Feature Selection: First Round
Correlations
We use the following Pearson correlation matrix to aid with feature selection. Among highly correlated features, we are interested in selecting features whose kernel density plots (seen below) most clearly suggest multiple distributions exist (the hope being that each of these distributions is associated with a category).
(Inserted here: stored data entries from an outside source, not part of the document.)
-- ==== Sys2Proof/Laws/KeepAppend.lean ====
section
/-! SUPPORT. What the operations of Machine/Append.lean keep. -/

namespace Sys2Proof.Machine

theorem State.takeAllBlocks_keeps {u s : State} (h : Keeps u s) (need got : List (Nat × Nat)) :
    ∀ r, s.takeAllBlocks need got = .ok r → Keeps u r.2 := by
  induction need generalizing s got with
  | nil => intro r e; cases e; exact h
  | cons p l ih =>
    intro r e
    unfold State.takeAllBlocks at e
    split at e
    · rename_i q s' e'
      exact ih (State.takeBlocks_keeps h _ _ _ e') _ r e
    · cases e

theorem State.markTarget_keeps {u s : State} (h : Keeps u s) (cls : Nat) (a : Acq) :
    Keeps u (State.markTarget s cls a) := by
  unfold State.markTarget
  repeat' first
    | with_reducible assumption
    | with_reducible apply State.setFrame_keeps
    | refine Keeps.foldl (fun s a h => ?_) ?_ _
    | refine Keeps.foldlP (g := Prod.fst) (fun s a h => ?_) ?_ _
    | refine Keeps.foldlP (g := Prod.snd) (fun s a h => ?_) ?_ _
    | split

theorem State.dropAcq_keeps {u s : State} (h : Keeps u s) (a : Acq) :
    Keeps u (State.dropAcq s a) := by
  unfold State.dropAcq
  repeat' first
    | with_reducible assumption
    | with_reducible apply State.freeFrame_keeps
    | with_reducible apply State.giveBack_keeps
    | refine Keeps.foldl (fun s a h => ?_) ?_ _
    | refine Keeps.foldlP (g := Prod.fst) (fun s a h => ?_) ?_ _
    | refine Keeps.foldlP (g := Prod.snd) (fun s a h => ?_) ?_ _
    | split
    | dsimp only
    | fail_if_no_progress (with_reducible refine Keeps.upd ?_ rfl rfl rfl rfl)

theorem State.releaseItem_keeps {u s : State} (h : Keeps u s) (id k : Nat) :
    Keeps u (State.releaseItem s id k) := by
  unfold State.releaseItem
  repeat' first
    | with_reducible assumption
    | with_reducible apply State.charge_keeps
    | with_reducible apply State.discharge_keeps
    | with_reducible apply State.unpinFrame_keeps
    | with_reducible apply State.giveBlock_keeps
    | with_reducible apply State.modItem_keeps
    | with_reducible apply State.closeWindows_keeps
    | with_reducible apply State.leaveAlloc_keeps
    | with_reducible apply State.dropAcq_keeps
    | refine Keeps.foldl (fun s a h => ?_) ?_ _
    | refine Keeps.foldlP (g := Prod.fst) (fun s a h => ?_) ?_ _
    | refine Keeps.foldlP (g := Prod.snd) (fun s a h => ?_) ?_ _
    | split
    | dsimp only
    | fail_if_no_progress (with_reducible refine Keeps.upd ?_ rfl rfl rfl rfl)

theorem State.failItem_keeps {u s : State} (h : Keeps u s) (id k status : Nat) :
    Keeps u (State.failItem s id k status) := by
  unfold State.failItem
  repeat' first
    | with_reducible assumption
    | with_reducible apply State.modItem_keeps
    | with_reducible apply State.releaseItem_keeps

theorem State.sealFrame_keeps {u s : State} (h : Keeps u s) (r st f : Nat) :
    Keeps u (State.sealFrame s r st f) := by
  unfold State.sealFrame
  repeat' first
    | with_reducible assumption
    | with_reducible apply State.bumpTile_keeps
    | with_reducible apply State.setFrame_keeps
    | with_reducible apply State.enterNode_keeps
    | refine Keeps.foldl (fun s a h => ?_) ?_ _
    | refine Keeps.foldlP (g := Prod.fst) (fun s a h => ?_) ?_ _
    | refine Keeps.foldlP (g := Prod.snd) (fun s a h => ?_) ?_ _
    | split
    | dsimp only

theorem State.writePage_keeps {u s : State} (h : Keeps u s) (r : Nat) (p : StagedPage) (f : Nat) (x : Frame) :
    Keeps u (State.writePage s r p f x) := by
  unfold State.writePage
  repeat' first
    | with_reducible assumption
    | with_reducible apply State.bumpTile_keeps
    | with_reducible apply State.setFrame_keeps
    | with_reducible apply State.sealFrame_keeps
    | refine Keeps.foldl (fun s a h => ?_) ?_ _
    | refine Keeps.foldlP (g := Prod.fst) (fun s a h => ?_) ?_ _
    | refine Keeps.foldlP (g := Prod.snd) (fun s a h => ?_) ?_ _
    | split
    | dsimp only

theorem State.useAcq_keeps {u s : State} (h : Keeps u s) (id k : Nat) (a : Acq) :
    Keeps u (State.useAcq s id k a) := by
  unfold State.useAcq
  repeat' first
    | with_reducible assumption
    | with_reducible apply State.charge_keeps
    | with_reducible apply State.modItem_keeps
    | refine Keeps.foldl (fun s a h => ?_) ?_ _
    | refine Keeps.foldlP (g := Prod.fst) (fun s a h => ?_) ?_ _
    | refine Keeps.foldlP (g := Prod.snd) (fun s a h => ?_) ?_ _
    | split
    | dsimp only
    | fail_if_no_progress (with_reducible refine Keeps.upd ?_ rfl rfl rfl rfl)

theorem State.placePage_keeps {u s : State} (h : Keeps u s) (id k r cls : Nat) (p : StagedPage) (a : Acq) :
    Keeps u (State.placePage s id k r cls p a) := by
  unfold State.placePage
  repeat' first
    | with_reducible assumption
    | with_reducible apply State.setPage_keeps
    | with_reducible apply State.writePage_keeps
    | with_reducible apply State.useAcq_keeps

theorem State.leaveOld_keeps {u s : State} (h : Keeps u s) (id k st p f : Nat) :
    Keeps u (State.leaveOld s id k st p f) := by
  unfold State.leaveOld
  repeat' first
    | with_reducible assumption
    | with_reducible apply State.unpinFrame_keeps
    | with_reducible apply State.modItem_keeps
    | refine Keeps.foldl (fun s a h => ?_) ?_ _
    | refine Keeps.foldlP (g := Prod.fst) (fun s a h => ?_) ?_ _
    | refine Keeps.foldlP (g := Prod.snd) (fun s a h => ?_) ?_ _
    | split

theorem State.commitPage_keeps {u s : State} (h : Keeps u s) (id k r cls : Nat) (p : StagedPage) :
    Keeps u (State.commitPage s id k r cls p) := by
  unfold State.commitPage
  repeat' first
    | with_reducible assumption
    | with_reducible apply State.unrefFrame_keeps
    | with_reducible apply State.setDir_keeps
    | with_reducible apply State.growMap_keeps
    | with_reducible apply State.modItem_keeps
    | with_reducible apply State.writePage_keeps
    | with_reducible apply State.placePage_keeps
    | with_reducible apply State.leaveOld_keeps
    | refine Keeps.foldl (fun s a h => ?_) ?_ _
    | refine Keeps.foldlP (g := Prod.fst) (fun s a h => ?_) ?_ _
    | refine Keeps.foldlP (g := Prod.snd) (fun s a h => ?_) ?_ _
    | split
    | dsimp only

theorem State.commitAppend_keeps {u s : State} (h : Keeps u s) (id k r : Nat) (ps : List StagedPage) :
    Keeps u (State.commitAppend s id k r ps) := by
  unfold State.commitAppend
  repeat' first
    | with_reducible assumption
    | with_reducible apply State.charge_keeps
    | with_reducible apply State.discharge_keeps
    | with_reducible apply State.giveBlock_keeps
    | with_reducible apply State.modItem_keeps
    | with_reducible apply State.dropAcq_keeps
    | with_reducible apply State.commitPage_keeps
    | refine Keeps.foldl (fun s a h => ?_) ?_ _
    | refine Keeps.foldlP (g := Prod.fst) (fun s a h => ?_) ?_ _
    | refine Keeps.foldlP (g := Prod.snd) (fun s a h => ?_) ?_ _
    | split
    | dsimp only

end Sys2Proof.Machine
end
Area | Perimeter | Compact. | Length | Width | Asymmetry | Groove L | Variety | |
---|---|---|---|---|---|---|---|---|
Area | 1 | 0.994 | 0.608 | 0.95 | 0.971 | -0.23 | 0.864 | -0.346 |
Perimeter | 0.994 | 1 | 0.529 | 0.972 | 0.945 | -0.217 | 0.891 | -0.328 |
Compact. | 0.608 | 0.529 | 1 | 0.368 | 0.762 | -0.331 | 0.227 | -0.531 |
Length | 0.95 | 0.972 | 0.368 | 1 | 0.86 | -0.172 | 0.933 | -0.257 |
Width | 0.971 | 0.945 | 0.762 | 0.86 | 1 | -0.258 | 0.749 | -0.423 |
Asymmetry | -0.23 | -0.217 | -0.331 | -0.172 | -0.258 | 1 | -0.011 | 0.577 |
Groove L | 0.864 | 0.891 | 0.227 | 0.933 | 0.749 | -0.011 | 1 | 0.024 |
Variety | -0.346 | -0.328 | -0.531 | -0.257 | -0.423 | 0.577 | 0.024 | 1 |
Distributions
Experiment Table Example
Train Size | Nodes/ Layer | M Loss | Opt. | M Accu. | Epoch | Input Shape | Feature Select. | Test Loss | Test Accu. | Comment |
---|---|---|---|---|---|---|---|---|---|---|
168 | 128 | cat. c. entrp | adam | accu. | 120 | 3 | Area, Asymm., Compact. | 0.757 | 0.857 | None |
168 | 128 | cat. c. entrp | adam | accu. | 75 | 7 | 1, 2, 3, 4, 5, 6, 7 | 0.992 | 0.881 | Regular. on layer 2 |
168 | 128 | cat. c. entrp | adam | accu. | 75 | 7 | 1, 2, 3, 4, 5, 6, 7 | 1.05 | 0.881 | Const. to 10 |
168 | 128 | cat. c. entrp | adam | accu. | 75 | 7 | 1, 2, 3, 4, 5, 6, 7 | 1.05 | 0.881 | Rand. data sel |
160 | 128 | cat. c. entrp | adam | accu. | 120 | 3 | Width, Compact., Groove L | 0.273 | 0.92 | One hidd. layer |
160 | 128 | cat. c. entrp | adam | accu. | 68 | 3 | Width, Compact., Groove L | 0.266 | 0.94 | Two hidd. layers |
160 | 128 | cat. c. entrp | adam | accu. | 120 | 3 | Area, Compact., Groove L | 0.161 | 0.94 | Two hidd. layers |
160 | 128 | cat. c. entrp | adam | accu. | 120 | 3 | Area, Compact., Groove L | 0.143 | 0.94 | Three hidd. layers |
160 | 128 | cat. c. entrp | adam | accu. | 120 | 4 | Area, Compact., Groove L, Perim. | 0.153 | 0.96 | Sigmoid act. last hidd. layer |
150 | 64 | cat. c. entrp | adam | accu. | 500 | 3 | Length, Compact., Groove L | 0.176 | 0.967 | Five hidd. layers, reg. last hidd lay |
Conclusions
Do not underestimate feature selection. Evaluate single features, and combinations. Using two features that are not highly correlated may seem attractive, but if the one of the features is not very helpful in training for your objectives, combining it with the other might not help as much as you expect. Kernel length and the asymmetry coefficient, for example, were significantly less correlated than kernel length and groove length. Nevertheless, the kernel length and groove length pair proved to be more fruitful in training. If your model doesn’t converge in training, or does so sporadically, a slow learning rate and high number epochs, combined with a high capacity may help significantly. Once the model starts overfitting, introduce regularization. Once testing performance is satisfactory, experiment with lower capacities, epoch numbers, and learning and learning decay rates.